Damit endete die Aufzeichnung abrupt. Mulder wartete noch kurz, ob vielleicht noch etwas folgte, schaltete dann aber aus und sah seine Partnerin an, die kopfschüttelnd in ihrem Sessel saß.

"Da haben wir jetzt aber mal wirklich einen Größenwahnsinnige par excellence und dieser ist nicht einmal besonders einfallsreich. Sein Worte erinnern mich stark an dieses Buch, was ich vor ein paar Jahren gelesen habe .Es wurde auch in der Dokumentation, die wir uns gerade angesehen habe, erwähnt. Eine sehr gute übrigens, sehr informativ und wahrheitsgetreu. Nicht voll von angeblichen Verschwörungen und Mordkomplotte wie die Geschichte, mit der uns ihr 'Informant' beglückt. Wahrscheinlich hat er irgendwie von ihrem Spitznamen, 'Spooky', erfahren und hofft nun, auf diese Weise in die Medien zu kommen. Wir sollten seine Spur verfolgen, wer so vernarrt darauf ist, Aufmerksamkeit zu erlangen, kann schnell auf die Idee kommen, ein Kapitalverbrechen zu begehen, nur um im Lampenlicht zu stehen. Aber seine Behauptungen, und das müssen sie wohl zugeben, sind völlig unglaubwürdig und rechtfertigen in keiner Weise weitere Ermittlungen."

Anstelle sich zu rechtfertigen, antwortete Mulder nur: "Ich würde sagen, Scully, sie sollten hoffen, dass nicht ihr Spitzname bekannt wird. Als 'Icelady' können sie sich nämlich garantiert von ihrem täglichen Berg an Liebesbriefen verabschieden."

 

 

X. Drei Stunden später

Drei Stunden später saß Scully alleine - Mulder hatte das Gebäude verlassen, um Mittagessen für Scully und ihn zu holen - an ihrem Computer und schrieb einige Nachrichten in ihren Stammnewsgroups. Im Hintergrund liefen die Lokalnachrichten und berichtete über die zahlreichen Gewalttaten, die sich wieder einmal in der Nacht ereignet hatten. Im Moment war sie damit beschäftigt in alt.revelations.psi eine beherzten Widerspruch zu verfassen.

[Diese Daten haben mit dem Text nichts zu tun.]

/-! ### Groups -/

/-- A place a load fills: named registers or queue entries of a lane (by reservation), or a word of a queue
register's vector entry (R230). -/
structure Fill1 where
  lane : Nat
  /-- the 32-bit parts of the value, least significant first -/
  v : QWord
  bits : Nat
  poison : Bool
  ea : DWord
  deriving DecidableEq, Repr
/-- Where an access goes after translation (R121, R122, R222): device memory under a key, or a core's scratchpad. -/
inductive Loc where
  | dev (pa : Nat) (key : Nat) (va : DWord) (apt : Nat)
  | scr (core : Nat) (off : Nat)
  deriving DecidableEq, Repr
/-- A load that may still read memory, until its data returns: its lane, location, size, whether it extends a sign, whether the L1 data
cache serves it, and its address (R200, R407; log entry 8). -/
structure Late where
  lane : Nat
  loc : Loc
  size : Nat
  sign : Bool
  cached : Bool
  ea : DWord
  deriving DecidableEq, Repr
/-- An entry of the outstanding-transaction table (R127). -/
structure Txn where
  id : Nat
  store : Bool
  fills : List Fill1 := []
  /-- the sectors a load reads, as conflict detection numbers them (R217) -/
  secs : List Nat := []
  /-- a load whose value is not fixed yet -/
  late : Option Late := none
  deriving DecidableEq, Repr
/-- A vector entry of `mqa`, `mqb` or `mqo` (R228): the 32 words, the shadows of the quarters, poison, and the
lanes whose words are still to be filled by transactions (R230) or by a tender (R246). -/
structure VEnt where
  words : List Word
  shadow : List Shadow
  poison : Bool := false
  awaiting : List (Nat × Nat) := []
  deriving DecidableEq, Repr
/-- A graph record handed to a lane (R232). -/
structure WqRec where
  payload : DWord
  popped : Bool := false
  deriving DecidableEq, Repr
/-- A mooring retirement: mooring identity, team scope, units (or one arrival). -/
structure Retire where
  /-- 0 none, 1 retire units, 2 retire one arrival -/
  kind : Nat := 0
  /-- scratch of this core, or global memory -/
  core : Option Nat := none
  addr : Nat := 0
  va : DWord := 0
  key : Nat := 0
  units : Nat := 0
  deriving DecidableEq, Repr
/-- One copy of an open or sealed batch (R238): destination core and address, source physical address, its key,
size, and whether whole sectors with sideband move. -/
structure CopyItem where
  dcore : Nat
  daddr : Nat
  src : Nat
  key : Nat
  size : Nat
  whole : Bool
  /-- performed already, for an `xfence` that names class C -/
  done : Bool := false
  /-- the lane that issued it -/
  lane : Nat := 0
  deriving DecidableEq, Repr
/-- A sealed batch (R239). -/
structure Batch where
  id : Nat := 0
  items : List CopyItem := []
  act : Retire := {}
  /-- the lane that sealed it, and the number of the transaction next issued then (R248) -/
  lane : Nat := 0
  txn : Nat := 0
  deriving DecidableEq, Repr
/-- The kinds of operation on the tl counter (R247, R276, R286). -/
inductive TlKind where
  | tile | relay | gath | matrix | glapp
  deriving DecidableEq, Repr
/-- One write of an accepted tender operation: destination core, address, bytes, slots, poison. -/
structure SecWrite where
  core : Nat
  addr : Nat
  bytes : List Byte
  s0 : Option Byte := none
  s1 : Option Byte := none
  poison : Bool := false
  deriving DecidableEq, Repr
/-- An accepted tender operation (R244, R250, R252): its physical reads are fixed at completion from `desc`. -/
structure TlOp where
  id : Nat
  kind : TlKind
  done : Bool := false
  /-- the descriptor words as read at issue, and the operand B -/
  desc : List Byte := []
  b : DWord := 0
  /-- rounding mode taken at issue -/
  rnd : Nat := 0
  /-- rows of a gather, read at issue -/
  idx : List Nat := []
  /-- hops performed by a relay -/
  hop : Nat := 0
  act : Retire := {}
  /-- queue-register entries (0 `mqa`, 1 `mqb`) this operation delivers, and how many it has delivered -/
  queue : Nat := 0
  entries : Nat := 0
  given : Nat := 0
  /-- translations fixed at issue: page number of 64 KiB to physical address and key -/
  pages : Tbl (Nat × Nat) := []
  /-- destination core and scratch address -/
  dst : Nat × Nat := (0, 0)
  /-- `relay`: where each hop goes and the mooring it retires on -/
  hops : List (Nat × Nat) := []
  moors : List Retire := []
  /-- the lane that issued it, the lowest of those that did -/
  lane : Nat := 0
  deriving DecidableEq, Repr
/-- A batch slot (R360). -/
structure BSlot where
  /-- 0 free, 1 open, 2 closing -/
  st : Nat := 0
  touched : List (Nat × Nat) := []
  /-- the OR of the error bitmaps gathered from each target -/
  errs : Tbl (BitVec 16) := []
  /-- targets whose daymark is awaited -/
  await : List Nat := []
  /-- receive entries of this device that the batch has written over the loop path -/
  rx : List Nat := []
  /-- the close record: physical address, 0 for none; its key and virtual address -/
  record : Nat := 0
  recKey : Nat := 0
  recVa : DWord := 0
  fence : Bool := false
  deriving DecidableEq, Repr
/-- The values a rollback restores in one lane (R191). -/
structure LaneSnap where
  pc : DWord
  slot : Nat
  regs : Tbl Reg
  queue : List QEnt
  preds : BitVec 8
  status : Word
  control : Word
  mode : LaneMode
  region : List Access
  deriving DecidableEq, Repr
/-- A fence in progress (R190 to R192): the fencing lanes, scope, what must be performed first, what a rollback restores, the
sectors read speculatively, and whether another agent wrote one. -/
structure Spec where
  lanes : LaneSet
  scope : Scope
  dropsL1 : Bool
  /-- transactions that must be done first -/
  waits : List Nat
  /-- transactions numbered from here on were issued speculatively -/
  ticket : Nat
  /-- batches, tl operations, engine operations and fold requests that must be complete (`xfence`) -/
  batches : List Nat := []
  tls : List Nat := []
  mxs : List Nat := []
  folds : List Nat := []
  /-- whether class C, and class W with flights numbered below the bound, must be performed -/
  copies : Bool := false
  flights : Option Nat := none
  snap : Tbl LaneSnap
  g : Tbl DWord
  j : Tbl LaneSet
  quarters : Tbl Quarter
  reads : List Nat := []
  hit : Bool := false
  deriving DecidableEq, Repr
/-- A joint matrix word at which a group waits, or a `mcvn` proposal (R260, R261). -/
structure AtJoint where
  /-- MTX index of the word -/
  idx : Nat
  modi : Nat
  a : Word
  b : DWord
  rnd : Nat
  lanes : LaneSet
  /-- the decode report of its word (R52) -/
  report : DWord := 0
  /-- accepted: its chain executes when the lanes issue it again -/
  accepted : Bool := false
  deriving DecidableEq, Repr
/-- A group (R143). -/
structure Group where
  team : Nat := 0
  idx : Nat := 0
  lanes : Tbl Lane := []
  quarters : Tbl Quarter := []
  g : Tbl DWord := []
  j : Tbl LaneSet := []
  ld : Nat := 0
  st : Nat := 0
  cp : Nat := 0
  tl : Nat := 0
  txns : List Txn := []
  mqa : List VEnt := []
  mqb : List VEnt := []
  mqo : List VEnt := []
  wqi : Tbl WqRec := []
  orphaned : Bool := false
  openBatch : List CopyItem := []
  batches : List Batch := []
  tlOps : List TlOp := []
  slots : Tbl BSlot := []
  tag : Nat := 0
  spec : Option Spec := none
  atJoint : Option AtJoint := none
  lastIssue : Nat := 0
  ended : Bool := false
  /-- the slot it had, once it has ended and given it up with work outstanding (R157) -/
  home : Option Nat := none
  deriving DecidableEq, Repr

From : Dana Scully <d.scully@fbi.gov>

Subject : Re: Hütet Euch vor Orden der Galaktischen Erleuchtung!

Newsgroups: alt.revelations.psi

The Revelator wrote :

>Hi Wahrheitsliebende!

Hi Revelator! Ich hatte dich schon fast vermisst. Fast ;-)

>Hier eine ausdrückliche Warnung an Euch alle: Falls ein Mann oder eine Frau von einer Gruppe mit dem Name 'Orden der Galaktischen Erleuchtung' bei euch an die Tür klopft, öffnet AUF GAR KEINEN FALL! Es könnte Euch das Leben retten.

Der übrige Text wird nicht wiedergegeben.